Collected data entries:
section
variable (n : Nat) (f : Die → Die) (s : State)
@[simp] theorem apply_die_mem : ((Micro.die n f).apply s).mem = s.mem := rfl
@[simp] theorem apply_die_poison : ((Micro.die n f).apply s).poison = s.poison := rfl
@[simp] theorem apply_die_threads : ((Micro.die n f).apply s).threads = s.threads := rfl
@[simp] theorem apply_die_ctxs : ((Micro.die n f).apply s).ctxs = s.ctxs := rfl
@[simp] theorem apply_die_cores : ((Micro.die n f).apply s).cores = s.cores := rfl
@[simp] theorem apply_die_clusters : ((Micro.die n f).apply s).clusters = s.clusters := rfl
@[simp] theorem apply_die_atolls : ((Micro.die n f).apply s).atolls = s.atolls := rfl
@[simp] theorem apply_die_wgs : ((Micro.die n f).apply s).wgs = s.wgs := rfl
@[simp] theorem apply_die_fl : ((Micro.die n f).apply s).fl = s.fl := rfl
@[simp] theorem apply_die_ca : ((Micro.die n f).apply s).ca = s.ca := rfl
@[simp] theorem apply_die_sys : ((Micro.die n f).apply s).sys = s.sys := rfl
@[simp] theorem apply_die_cur : ((Micro.die n f).apply s).cur = s.cur := rfl
@[simp] theorem apply_die_pre : ((Micro.die n f).apply s).pre = s.pre := rfl
@[simp] theorem apply_die_fcq : ((Micro.die n f).apply s).fcq = s.fcq := rfl
@[simp] theorem apply_die_agenda : ((Micro.die n f).apply s).agenda = s.agenda := rfl
@[simp] theorem apply_die_fresh : ((Micro.die n f).apply s).fresh = s.fresh := rfl
@[simp] theorem apply_die_thread (j : Nat) : ((Micro.die n f).apply s).thread j = s.thread j := rfl
@[simp] theorem apply_die_ctx (j : Nat) : ((Micro.die n f).apply s).ctx j = s.ctx j := rfl
@[simp] theorem apply_die_core (j : Nat) : ((Micro.die n f).apply s).core j = s.core j := rfl
@[simp] theorem apply_die_cluster (j : Nat) : ((Micro.die n f).apply s).cluster j = s.cluster j := rfl
@[simp] theorem apply_die_at (j : Nat) : ((Micro.die n f).apply s).die j = if n = j then f (s.die n) else s.die j :=
  look_put _ _ _ _ _
@[simp] theorem apply_die_atoll (j : Nat) : ((Micro.die n f).apply s).atoll j = s.atoll j := rfl
@[simp] theorem apply_die_wg (j : Nat) : ((Micro.die n f).apply s).wg j = s.wg j := rfl
@[simp] theorem apply_die_op (j : Nat) : ((Micro.die n f).apply s).op j = s.op j := rfl
@[simp] theorem apply_die_req (j : Nat) : ((Micro.die n f).apply s).req j = s.req j := rfl
@[simp] theorem apply_die_copy (j : Nat) : ((Micro.die n f).apply s).copy j = s.copy j := rfl
@[simp] theorem apply_die_fault (j : Nat) : ((Micro.die n f).apply s).fault j = s.fault j := rfl
@[simp] theorem apply_die_trap (j : Nat) : ((Micro.die n f).apply s).trap j = s.trap j := rfl
@[simp] theorem apply_die_byte (j : Nat) : ((Micro.die n f).apply s).byte j = s.byte j := rfl
end

section
variable (n : Nat) (f : Atoll → Atoll) (s : State)
@[simp] theorem apply_atoll_mem : ((Micro.atoll n f).apply s).mem = s.mem := rfl
@[simp] theorem apply_atoll_poison : ((Micro.atoll n f).apply s).poison = s.poison := rfl
@[simp] theorem apply_atoll_threads : ((Micro.atoll n f).apply s).threads = s.threads := rfl
@[simp] theorem apply_atoll_ctxs : ((Micro.atoll n f).apply s).ctxs = s.ctxs := rfl
@[simp] theorem apply_atoll_cores : ((Micro.atoll n f).apply s).cores = s.cores := rfl
@[simp] theorem apply_atoll_clusters : ((Micro.atoll n f).apply s).clusters = s.clusters := rfl
@[simp] theorem apply_atoll_dies : ((Micro.atoll n f).apply s).dies = s.dies := rfl
@[simp] theorem apply_atoll_wgs : ((Micro.atoll n f).apply s).wgs = s.wgs := rfl
@[simp] theorem apply_atoll_fl : ((Micro.atoll n f).apply s).fl = s.fl := rfl
@[simp] theorem apply_atoll_ca : ((Micro.atoll n f).apply s).ca = s.ca := rfl
@[simp] theorem apply_atoll_sys : ((Micro.atoll n f).apply s).sys = s.sys := rfl
@[simp] theorem apply_atoll_cur : ((Micro.atoll n f).apply s).cur = s.cur := rfl
@[simp] theorem apply_atoll_pre : ((Micro.atoll n f).apply s).pre = s.pre := rfl
@[simp] theorem apply_atoll_fcq : ((Micro.atoll n f).apply s).fcq = s.fcq := rfl
@[simp] theorem apply_atoll_agenda : ((Micro.atoll n f).apply s).agenda = s.agenda := rfl
@[simp] theorem apply_atoll_fresh : ((Micro.atoll n f).apply s).fresh = s.fresh := rfl
@[simp] theorem apply_atoll_thread (j : Nat) : ((Micro.atoll n f).apply s).thread j = s.thread j := rfl
@[simp] theorem apply_atoll_ctx (j : Nat) : ((Micro.atoll n f).apply s).ctx j = s.ctx j := rfl
@[simp] theorem apply_atoll_core (j : Nat) : ((Micro.atoll n f).apply s).core j = s.core j := rfl
@[simp] theorem apply_atoll_cluster (j : Nat) : ((Micro.atoll n f).apply s).cluster j = s.cluster j := rfl
@[simp] theorem apply_atoll_die (j : Nat) : ((Micro.atoll n f).apply s).die j = s.die j := rfl
@[simp] theorem apply_atoll_at (j : Nat) : ((Micro.atoll n f).apply s).atoll j = if n = j then f (s.atoll n) else s.atoll j :=
  look_put _ _ _ _ _
@[simp] theorem apply_atoll_wg (j : Nat) : ((Micro.atoll n f).apply s).wg j = s.wg j := rfl
@[simp] theorem apply_atoll_op (j : Nat) : ((Micro.atoll n f).apply s).op j = s.op j := rfl
@[simp] theorem apply_atoll_req (j : Nat) : ((Micro.atoll n f).apply s).req j = s.req j := rfl
@[simp] theorem apply_atoll_copy (j : Nat) : ((Micro.atoll n f).apply s).copy j = s.copy j := rfl
@[simp] theorem apply_atoll_fault (j : Nat) : ((Micro.atoll n f).apply s).fault j = s.fault j := rfl
@[simp] theorem apply_atoll_trap (j : Nat) : ((Micro.atoll n f).apply s).trap j = s.trap j := rfl
@[simp] theorem apply_atoll_byte (j : Nat) : ((Micro.atoll n f).apply s).byte j = s.byte j := rfl
end

section
variable (n : Nat) (f : Wg → Wg) (s : State)
@[simp] theorem apply_wg_mem : ((Micro.wg n f).apply s).mem = s.mem := rfl
@[simp] theorem apply_wg_poison : ((Micro.wg n f).apply s).poison = s.poison := rfl
@[simp] theorem apply_wg_threads : ((Micro.wg n f).apply s).threads = s.threads := rfl
@[simp] theorem apply_wg_ctxs : ((Micro.wg n f).apply s).ctxs = s.ctxs := rfl
@[simp] theorem apply_wg_cores : ((Micro.wg n f).apply s).cores = s.cores := rfl
@[simp] theorem apply_wg_clusters : ((Micro.wg n f).apply s).clusters = s.clusters := rfl
@[simp] theorem apply_wg_dies : ((Micro.wg n f).apply s).dies = s.dies := rfl
@[simp] theorem apply_wg_atolls : ((Micro.wg n f).apply s).atolls = s.atolls := rfl
@[simp] theorem apply_wg_fl : ((Micro.wg n f).apply s).fl = s.fl := rfl
@[simp] theorem apply_wg_ca : ((Micro.wg n f).apply s).ca = s.ca := rfl
@[simp] theorem apply_wg_sys : ((Micro.wg n f).apply s).sys = s.sys := rfl
@[simp] theorem apply_wg_cur : ((Micro.wg n f).apply s).cur = s.cur := rfl
@[simp] theorem apply_wg_pre : ((Micro.wg n f).apply s).pre = s.pre := rfl
@[simp] theorem apply_wg_fcq : ((Micro.wg n f).apply s).fcq = s.fcq := rfl
@[simp] theorem apply_wg_agenda : ((Micro.wg n f).apply s).agenda = s.agenda := rfl
@[simp] theorem apply_wg_fresh : ((Micro.wg n f).apply s).fresh = s.fresh := rfl
@[simp] theorem apply_wg_thread (j : Nat) : ((Micro.wg n f).apply s).thread j = s.thread j := rfl
@[simp] theorem apply_wg_ctx (j : Nat) : ((Micro.wg n f).apply s).ctx j = s.ctx j := rfl
@[simp] theorem apply_wg_core (j : Nat) : ((Micro.wg n f).apply s).core j = s.core j := rfl
@[simp] theorem apply_wg_cluster (j : Nat) : ((Micro.wg n f).apply s).cluster j = s.cluster j := rfl
@[simp] theorem apply_wg_die (j : Nat) : ((Micro.wg n f).apply s).die j = s.die j := rfl
@[simp] theorem apply_wg_atoll (j : Nat) : ((Micro.wg n f).apply s).atoll j = s.atoll j := rfl
@[simp] theorem apply_wg_at (j : Nat) : ((Micro.wg n f).apply s).wg j = if n = j then f (s.wg n) else s.wg j :=
  look_put _ _ _ _ _
@[simp] theorem apply_wg_op (j : Nat) : ((Micro.wg n f).apply s).op j = s.op j := rfl
@[simp] theorem apply_wg_req (j : Nat) : ((Micro.wg n f).apply s).req j = s.req j := rfl
@[simp] theorem apply_wg_copy (j : Nat) : ((Micro.wg n f).apply s).copy j = s.copy j := rfl
@[simp] theorem apply_wg_fault (j : Nat) : ((Micro.wg n f).apply s).fault j = s.fault j := rfl
@[simp] theorem apply_wg_trap (j : Nat) : ((Micro.wg n f).apply s).trap j = s.trap j := rfl
@[simp] theorem apply_wg_byte (j : Nat) : ((Micro.wg n f).apply s).byte j = s.byte j := rfl
end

● TASK:
Report the number of lines, in the entries above, that contain the word "fresh", without any other text.

● EXERCISE ANSWER:
3